AIM OF THE EXERCISE: The data below must be returned in full and exactly.
*** Opening MATERIAL PROVIDED ***
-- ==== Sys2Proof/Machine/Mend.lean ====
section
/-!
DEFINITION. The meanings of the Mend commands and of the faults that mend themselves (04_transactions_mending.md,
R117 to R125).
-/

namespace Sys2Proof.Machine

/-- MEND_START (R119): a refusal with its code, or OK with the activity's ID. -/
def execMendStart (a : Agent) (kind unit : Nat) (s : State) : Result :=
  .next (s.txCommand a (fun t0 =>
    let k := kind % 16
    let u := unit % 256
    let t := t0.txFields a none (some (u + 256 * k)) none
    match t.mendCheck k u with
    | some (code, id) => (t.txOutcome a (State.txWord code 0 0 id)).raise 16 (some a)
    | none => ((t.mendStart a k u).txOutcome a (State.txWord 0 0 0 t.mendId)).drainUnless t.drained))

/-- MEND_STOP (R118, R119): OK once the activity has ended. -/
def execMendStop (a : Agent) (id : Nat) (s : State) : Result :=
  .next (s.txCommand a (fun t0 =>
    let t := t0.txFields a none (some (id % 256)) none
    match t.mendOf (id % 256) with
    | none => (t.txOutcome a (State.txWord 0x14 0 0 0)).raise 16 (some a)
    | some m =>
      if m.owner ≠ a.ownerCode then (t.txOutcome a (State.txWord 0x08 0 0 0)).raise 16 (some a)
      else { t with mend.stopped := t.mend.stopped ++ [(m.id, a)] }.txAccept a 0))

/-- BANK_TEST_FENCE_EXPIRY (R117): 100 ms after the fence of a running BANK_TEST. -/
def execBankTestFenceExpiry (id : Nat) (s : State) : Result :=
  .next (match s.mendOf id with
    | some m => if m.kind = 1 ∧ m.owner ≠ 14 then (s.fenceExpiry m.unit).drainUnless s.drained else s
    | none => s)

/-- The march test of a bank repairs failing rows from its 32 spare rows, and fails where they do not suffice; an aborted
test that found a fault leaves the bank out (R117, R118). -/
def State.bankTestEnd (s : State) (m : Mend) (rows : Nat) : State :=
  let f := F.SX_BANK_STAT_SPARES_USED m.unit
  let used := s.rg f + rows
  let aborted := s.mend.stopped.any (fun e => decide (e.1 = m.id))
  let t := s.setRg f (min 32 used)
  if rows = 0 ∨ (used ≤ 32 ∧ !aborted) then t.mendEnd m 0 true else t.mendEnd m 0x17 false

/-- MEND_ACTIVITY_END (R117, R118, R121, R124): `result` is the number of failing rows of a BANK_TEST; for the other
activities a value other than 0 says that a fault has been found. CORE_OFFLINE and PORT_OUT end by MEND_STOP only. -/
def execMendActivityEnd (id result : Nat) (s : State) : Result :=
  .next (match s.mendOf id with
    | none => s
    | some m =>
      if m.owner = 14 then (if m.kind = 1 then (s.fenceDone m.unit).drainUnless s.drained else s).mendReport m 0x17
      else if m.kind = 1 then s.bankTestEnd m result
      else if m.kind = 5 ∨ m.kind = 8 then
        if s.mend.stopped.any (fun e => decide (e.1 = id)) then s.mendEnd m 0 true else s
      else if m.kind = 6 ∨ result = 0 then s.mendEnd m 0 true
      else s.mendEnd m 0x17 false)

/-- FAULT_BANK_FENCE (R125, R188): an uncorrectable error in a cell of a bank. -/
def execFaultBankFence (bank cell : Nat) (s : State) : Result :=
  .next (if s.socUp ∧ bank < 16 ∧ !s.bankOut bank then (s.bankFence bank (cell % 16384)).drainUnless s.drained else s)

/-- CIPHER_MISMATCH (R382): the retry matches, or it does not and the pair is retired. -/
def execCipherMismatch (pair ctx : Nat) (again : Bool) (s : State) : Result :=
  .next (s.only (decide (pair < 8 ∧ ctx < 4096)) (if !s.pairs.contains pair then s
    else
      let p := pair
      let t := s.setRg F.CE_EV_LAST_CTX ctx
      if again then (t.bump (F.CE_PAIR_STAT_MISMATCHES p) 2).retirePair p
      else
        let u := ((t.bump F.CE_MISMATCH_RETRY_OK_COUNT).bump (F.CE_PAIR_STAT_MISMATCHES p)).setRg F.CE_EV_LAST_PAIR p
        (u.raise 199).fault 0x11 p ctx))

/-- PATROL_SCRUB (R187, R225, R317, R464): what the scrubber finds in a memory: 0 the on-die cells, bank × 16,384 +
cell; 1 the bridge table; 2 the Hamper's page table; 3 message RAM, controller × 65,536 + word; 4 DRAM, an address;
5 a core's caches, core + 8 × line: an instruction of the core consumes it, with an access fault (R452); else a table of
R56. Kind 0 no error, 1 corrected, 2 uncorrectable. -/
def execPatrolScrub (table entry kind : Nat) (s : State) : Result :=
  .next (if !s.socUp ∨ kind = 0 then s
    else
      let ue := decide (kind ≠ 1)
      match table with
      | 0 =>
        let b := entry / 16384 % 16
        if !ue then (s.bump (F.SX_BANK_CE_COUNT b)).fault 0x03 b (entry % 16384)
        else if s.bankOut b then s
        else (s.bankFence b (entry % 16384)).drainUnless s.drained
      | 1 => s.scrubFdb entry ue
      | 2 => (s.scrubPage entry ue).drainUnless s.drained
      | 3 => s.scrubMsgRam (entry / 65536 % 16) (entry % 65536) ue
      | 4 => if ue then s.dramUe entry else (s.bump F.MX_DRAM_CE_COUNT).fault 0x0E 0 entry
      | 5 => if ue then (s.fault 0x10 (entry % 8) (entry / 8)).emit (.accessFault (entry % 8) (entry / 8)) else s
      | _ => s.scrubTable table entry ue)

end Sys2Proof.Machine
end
*** Closing MATERIAL PROVIDED ***
ANSWER BELOW:
-- ==== Sys2Proof/Machine/Mend.lean ====
section
/-!
DEFINITION. The meanings of the Mend commands and of the faults that mend themselves (04_transactions_mending.md,
R117 to R125).
-/

namespace Sys2Proof.Machine

/-- MEND_START (R119): a refusal with its code, or OK with the activity's ID. -/
def execMendStart (a : Agent) (kind unit : Nat) (s : State) : Result :=
  .next (s.txCommand a (fun t0 =>
    let k := kind % 16
    let u := unit % 256
    let t := t0.txFields a none (some (u + 256 * k)) none
    match t.mendCheck k u with
    | some (code, id) => (t.txOutcome a (State.txWord code 0 0 id)).raise 16 (some a)
    | none => ((t.mendStart a k u).txOutcome a (State.txWord 0 0 0 t.mendId)).drainUnless t.drained))

/-- MEND_STOP (R118, R119): OK once the activity has ended. -/
def execMendStop (a : Agent) (id : Nat) (s : State) : Result :=
  .next (s.txCommand a (fun t0 =>
    let t := t0.txFields a none (some (id % 256)) none
    match t.mendOf (id % 256) with
    | none => (t.txOutcome a (State.txWord 0x14 0 0 0)).raise 16 (some a)
    | some m =>
      if m.owner ≠ a.ownerCode then (t.txOutcome a (State.txWord 0x08 0 0 0)).raise 16 (some a)
      else { t with mend.stopped := t.mend.stopped ++ [(m.id, a)] }.txAccept a 0))

/-- BANK_TEST_FENCE_EXPIRY (R117): 100 ms after the fence of a running BANK_TEST. -/
def execBankTestFenceExpiry (id : Nat) (s : State) : Result :=
  .next (match s.mendOf id with
    | some m => if m.kind = 1 ∧ m.owner ≠ 14 then (s.fenceExpiry m.unit).drainUnless s.drained else s
    | none => s)

/-- The march test of a bank repairs failing rows from its 32 spare rows, and fails where they do not suffice; an aborted
test that found a fault leaves the bank out (R117, R118). -/
def State.bankTestEnd (s : State) (m : Mend) (rows : Nat) : State :=
  let f := F.SX_BANK_STAT_SPARES_USED m.unit
  let used := s.rg f + rows
  let aborted := s.mend.stopped.any (fun e => decide (e.1 = m.id))
  let t := s.setRg f (min 32 used)
  if rows = 0 ∨ (used ≤ 32 ∧ !aborted) then t.mendEnd m 0 true else t.mendEnd m 0x17 false

/-- MEND_ACTIVITY_END (R117, R118, R121, R124): `result` is the number of failing rows of a BANK_TEST; for the other
activities a value other than 0 says that a fault has been found. CORE_OFFLINE and PORT_OUT end by MEND_STOP only. -/
def execMendActivityEnd (id result : Nat) (s : State) : Result :=
  .next (match s.mendOf id with
    | none => s
    | some m =>
      if m.owner = 14 then (if m.kind = 1 then (s.fenceDone m.unit).drainUnless s.drained else s).mendReport m 0x17
      else if m.kind = 1 then s.bankTestEnd m result
      else if m.kind = 5 ∨ m.kind = 8 then
        if s.mend.stopped.any (fun e => decide (e.1 = id)) then s.mendEnd m 0 true else s
      else if m.kind = 6 ∨ result = 0 then s.mendEnd m 0 true
      else s.mendEnd m 0x17 false)

/-- FAULT_BANK_FENCE (R125, R188): an uncorrectable error in a cell of a bank. -/
def execFaultBankFence (bank cell : Nat) (s : State) : Result :=
  .next (if s.socUp ∧ bank < 16 ∧ !s.bankOut bank then (s.bankFence bank (cell % 16384)).drainUnless s.drained else s)

/-- CIPHER_MISMATCH (R382): the retry matches, or it does not and the pair is retired. -/
def execCipherMismatch (pair ctx : Nat) (again : Bool) (s : State) : Result :=
  .next (s.only (decide (pair < 8 ∧ ctx < 4096)) (if !s.pairs.contains pair then s
    else
      let p := pair
      let t := s.setRg F.CE_EV_LAST_CTX ctx
      if again then (t.bump (F.CE_PAIR_STAT_MISMATCHES p) 2).retirePair p
      else
        let u := ((t.bump F.CE_MISMATCH_RETRY_OK_COUNT).bump (F.CE_PAIR_STAT_MISMATCHES p)).setRg F.CE_EV_LAST_PAIR p
        (u.raise 199).fault 0x11 p ctx))

/-- PATROL_SCRUB (R187, R225, R317, R464): what the scrubber finds in a memory: 0 the on-die cells, bank × 16,384 +
cell; 1 the bridge table; 2 the Hamper's page table; 3 message RAM, controller × 65,536 + word; 4 DRAM, an address;
5 a core's caches, core + 8 × line: an instruction of the core consumes it, with an access fault (R452); else a table of
R56. Kind 0 no error, 1 corrected, 2 uncorrectable. -/
def execPatrolScrub (table entry kind : Nat) (s : State) : Result :=
  .next (if !s.socUp ∨ kind = 0 then s
    else
      let ue := decide (kind ≠ 1)
      match table with
      | 0 =>
        let b := entry / 16384 % 16
        if !ue then (s.bump (F.SX_BANK_CE_COUNT b)).fault 0x03 b (entry % 16384)
        else if s.bankOut b then s
        else (s.bankFence b (entry % 16384)).drainUnless s.drained
      | 1 => s.scrubFdb entry ue
      | 2 => (s.scrubPage entry ue).drainUnless s.drained
      | 3 => s.scrubMsgRam (entry / 65536 % 16) (entry % 65536) ue
      | 4 => if ue then s.dramUe entry else (s.bump F.MX_DRAM_CE_COUNT).fault 0x0E 0 entry
      | 5 => if ue then (s.fault 0x10 (entry % 8) (entry / 8)).emit (.accessFault (entry % 8) (entry / 8)) else s
      | _ => s.scrubTable table entry ue)

end Sys2Proof.Machine
end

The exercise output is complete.